Print exactly the lines below between the line holding "theorem State.regRead_ctx_other (s" and the line holding "cases r with", inclusive, and nothing more.

<<<<

-- ==== Sys2Proof/Laws/Ops.lean ====
section
/-! SUPPORT. Laws/Ops.lean: what each shared operation can do, said once: the cases of one action, the run of a list of
actions, and the calls. Later proofs cite these and do not unfold the operations. -/

namespace Sys2Proof.Machine

/-! ### Register accesses -/

@[simp] theorem State.regWrite_trace (s : State) (c : Nat) (r : Reg) (v : Word) :
    (s.regWrite c r v).trace = s.trace ++ [.wr c r v] := by simp [State.regWrite]

@[simp] theorem State.regWrite_fsel (s : State) (c : Nat) (r : Reg) (v : Word) :
    (s.regWrite c r v).fsel = (s.applyWrite r v).fsel := rfl

@[simp] theorem State.regWrite_latch (s : State) (c : Nat) (r : Reg) (v : Word) :
    (s.regWrite c r v).latch = (s.applyWrite r v).latch := rfl

@[simp] theorem State.regWrite_cfg (s : State) (c : Nat) (r : Reg) (v : Word) : (s.regWrite c r v).cfg = s.cfg := by
  simp [State.regWrite]

@[simp] theorem State.regWrite_life (s : State) (c : Nat) (r : Reg) (v : Word) :
    (s.regWrite c r v).life = s.life := by simp [State.regWrite]

@[simp] theorem State.regWrite_txLock (s : State) (c : Nat) (r : Reg) (v : Word) :
    (s.regWrite c r v).txLock = s.txLock := by simp [State.regWrite]

@[simp] theorem State.regWrite_vol (s : State) (c : Nat) (r : Reg) (v : Word) : (s.regWrite c r v).vol = s.vol := by
  simp [State.regWrite]

@[simp] theorem State.regWrite_bas (s : State) (c : Nat) (r : Reg) (v : Word) : (s.regWrite c r v).bas = s.bas := by
  simp [State.regWrite]

@[simp] theorem State.regWrite_onv (s : State) (c : Nat) (r : Reg) (v : Word) : (s.regWrite c r v).onv = s.onv := by
  simp [State.regWrite]

@[simp] theorem State.regWrite_cur (s : State) (c : Nat) (r : Reg) (v : Word) : (s.regWrite c r v).cur = s.cur := by
  simp [State.regWrite]

@[simp] theorem State.regWrite_quantum (s : State) (c : Nat) (r : Reg) (v : Word) :
    (s.regWrite c r v).quantum = s.quantum := by simp [State.regWrite]

@[simp] theorem State.regWrite_inputs (s : State) (c : Nat) (r : Reg) (v : Word) :
    (s.regWrite c r v).inputs = s.inputs := by simp [State.regWrite]

@[simp] theorem State.regWrite_surface (s : State) (c : Nat) (r : Reg) (v : Word) :
    (s.regWrite c r v).surface = s.surface := by simp [State.regWrite]

@[simp] theorem State.regWrite_draws (s : State) (c : Nat) (r : Reg) (v : Word) :
    (s.regWrite c r v).draws = s.draws := by simp [State.regWrite]

@[simp] theorem State.regWrite_ctx_same (s : State) (c : Nat) (r : Reg) (v : Word) :
    (s.regWrite c r v).ctx c = (s.ctx c).advance := by simp [State.regWrite]

theorem State.regWrite_ctx_other (s : State) {c d : Nat} (r : Reg) (v : Word) (h : d ≠ c) :
    (s.regWrite c r v).ctx d = s.ctx d := by simp [State.regWrite, State.advance_ctx_other _ h]

@[simp] theorem State.regRead_cfg (s : State) (c : Nat) (r : Reg) : (s.regRead c r).cfg = s.cfg := by
  cases r <;> rfl
@[simp] theorem State.regRead_latch (s : State) (c : Nat) (r : Reg) : (s.regRead c r).latch = s.latch := by
  cases r <;> rfl
@[simp] theorem State.regRead_fsel (s : State) (c : Nat) (r : Reg) : (s.regRead c r).fsel = s.fsel := by
  cases r <;> rfl
@[simp] theorem State.regRead_life (s : State) (c : Nat) (r : Reg) : (s.regRead c r).life = s.life := by
  cases r <;> rfl
@[simp] theorem State.regRead_txLock (s : State) (c : Nat) (r : Reg) : (s.regRead c r).txLock = s.txLock := by
  cases r <;> rfl
@[simp] theorem State.regRead_vol (s : State) (c : Nat) (r : Reg) : (s.regRead c r).vol = s.vol := by
  cases r <;> rfl
@[simp] theorem State.regRead_bas (s : State) (c : Nat) (r : Reg) : (s.regRead c r).bas = s.bas := by
  cases r <;> rfl
@[simp] theorem State.regRead_onv (s : State) (c : Nat) (r : Reg) : (s.regRead c r).onv = s.onv := by
  cases r <;> rfl
@[simp] theorem State.regRead_cur (s : State) (c : Nat) (r : Reg) : (s.regRead c r).cur = s.cur := by
  cases r <;> rfl
@[simp] theorem State.regRead_quantum (s : State) (c : Nat) (r : Reg) : (s.regRead c r).quantum = s.quantum := by
  cases r <;> rfl
@[simp] theorem State.regRead_inputs (s : State) (c : Nat) (r : Reg) : (s.regRead c r).inputs = s.inputs := by
  cases r <;> rfl
@[simp] theorem State.regRead_surface (s : State) (c : Nat) (r : Reg) : (s.regRead c r).surface = s.surface := by
  cases r <;> rfl

/-- A register read touches its context's local variable only. -/
theorem State.regRead_ctx_same (s : State) (c : Nat) (r : Reg) :
    ∃ v, (s.regRead c r).ctx c = { s.ctx c with temp := v } := by
  cases r <;> exact ⟨_, State.keep_ctx_same _ _ _⟩

theorem State.regRead_ctx_other (s : State) {c d : Nat} (r : Reg) (h : d ≠ c) :
    (s.regRead c r).ctx d = s.ctx d := by
  cases r <;> exact State.keep_ctx_other _ _ h

theorem State.regRead_trace (s : State) (c : Nat) (r : Reg) :
    ∃ v, (s.regRead c r).trace = s.trace ++ [.rd c r v] ∧ ∀ k, r = .fsel k → v = s.fsel[k.val] := by
  cases r with
  | fsel k => exact ⟨_, rfl, fun j h => by cases h; rfl⟩
  | set k => exact ⟨_, rfl, fun j h => by cases h⟩
  | clr k => exact ⟨_, rfl, fun j h => by cases h⟩

theorem State.regRead_wf {s : State} (h : s.ctxs.wf = true) (c : Nat) (r : Reg) :
    (s.regRead c r).ctxs.wf = true := by
  cases r <;> exact Contexts.wf_set h _ _

theorem State.regWrite_wf {s : State} (h : s.ctxs.wf = true) (c : Nat) (r : Reg) (v : Word) :
    (s.regWrite c r v).ctxs.wf = true := State.mapCtx_wf (by simpa using h) _ _

/-- The latch of a pin depends on the latches alone. -/
theorem State.latchAt_congr {s t : State} (h : t.latch = s.latch) (p : Pin) : t.latchAt p = s.latchAt p := by
  simp [State.latchAt, h]

/-- The function of a pin depends on the function-select words alone. -/
theorem State.fn_congr {s t : State} (h : t.fsel = s.fsel) (p : Pin) : t.fn p = s.fn p := by simp [State.fn, h]

/-- The line of a pin depends on the parameters, the function-select words and the latches. -/
theorem State.line_congr {s t : State} (hc : t.cfg = s.cfg) (hf : t.fsel = s.fsel) (hl : t.latch = s.latch)
    (p : Pin) : t.line p = s.line p := by
  have hd : t.dir p = s.dir p := by simp only [State.dir, State.fn_congr hf, hc]
  rw [State.line, State.line, hd, State.latchAt_congr hl]

/-- A context outside every frame is not moved by the sequencer. -/
@[simp] theorem Ctx.advance_of_noFrame {x : Ctx} (h : x.frame = none) : x.advance = x := by
  unfold Ctx.advance
  rw [h]

/-- A context behind the acquire step of its frame moves by one (R31). -/
theorem Ctx.advance_of_frame {x : Ctx} {bits : List Bool} {k : Nat} (hf : x.frame = some bits)
    (hs : x.seq = .at (k + 1)) : x.advance = { x with seq := .at (k + 2) } := by
  unfold Ctx.advance
  rw [hf, hs]

@[simp] theorem Ctx.advance_frame (x : Ctx) : x.advance.frame = x.frame := by unfold Ctx.advance; split <;> rfl
@[simp] theorem Ctx.advance_call (x : Ctx) : x.advance.call = x.call := by unfold Ctx.advance; split <;> rfl
@[simp] theorem Ctx.advance_work (x : Ctx) : x.advance.work = x.work := by unfold Ctx.advance; split <;> rfl
@[simp] theorem Ctx.advance_temp (x : Ctx) : x.advance.temp = x.temp := by unfold Ctx.advance; split <;> rfl
@[simp] theorem Ctx.advance_result (x : Ctx) : x.advance.result = x.result := by unfold Ctx.advance; split <;> rfl

/-- The sequencer never enters a region: a position behind the acquire was behind it before. -/
theorem Ctx.advance_seq {x : Ctx} {k : Nat} (h : x.advance.seq = .at (k + 1)) : ∃ j, x.seq = .at (j + 1) := by
  unfold Ctx.advance at h
  split at h
  · exact ⟨_, by assumption⟩
  · exact ⟨k, h⟩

>>>>

Solution to the problem —
theorem State.regRead_ctx_other (s : State) {c d : Nat} (r : Reg) (h : d ≠ c) :
    (s.regRead c r).ctx d = s.ctx d := by
  cases r <;> exact State.keep_ctx_other _ _ h

theorem State.regRead_trace (s : State) (c : Nat) (r : Reg) :
    ∃ v, (s.regRead c r).trace = s.trace ++ [.rd c r v] ∧ ∀ k, r = .fsel k → v = s.fsel[k.val] := by
  cases r with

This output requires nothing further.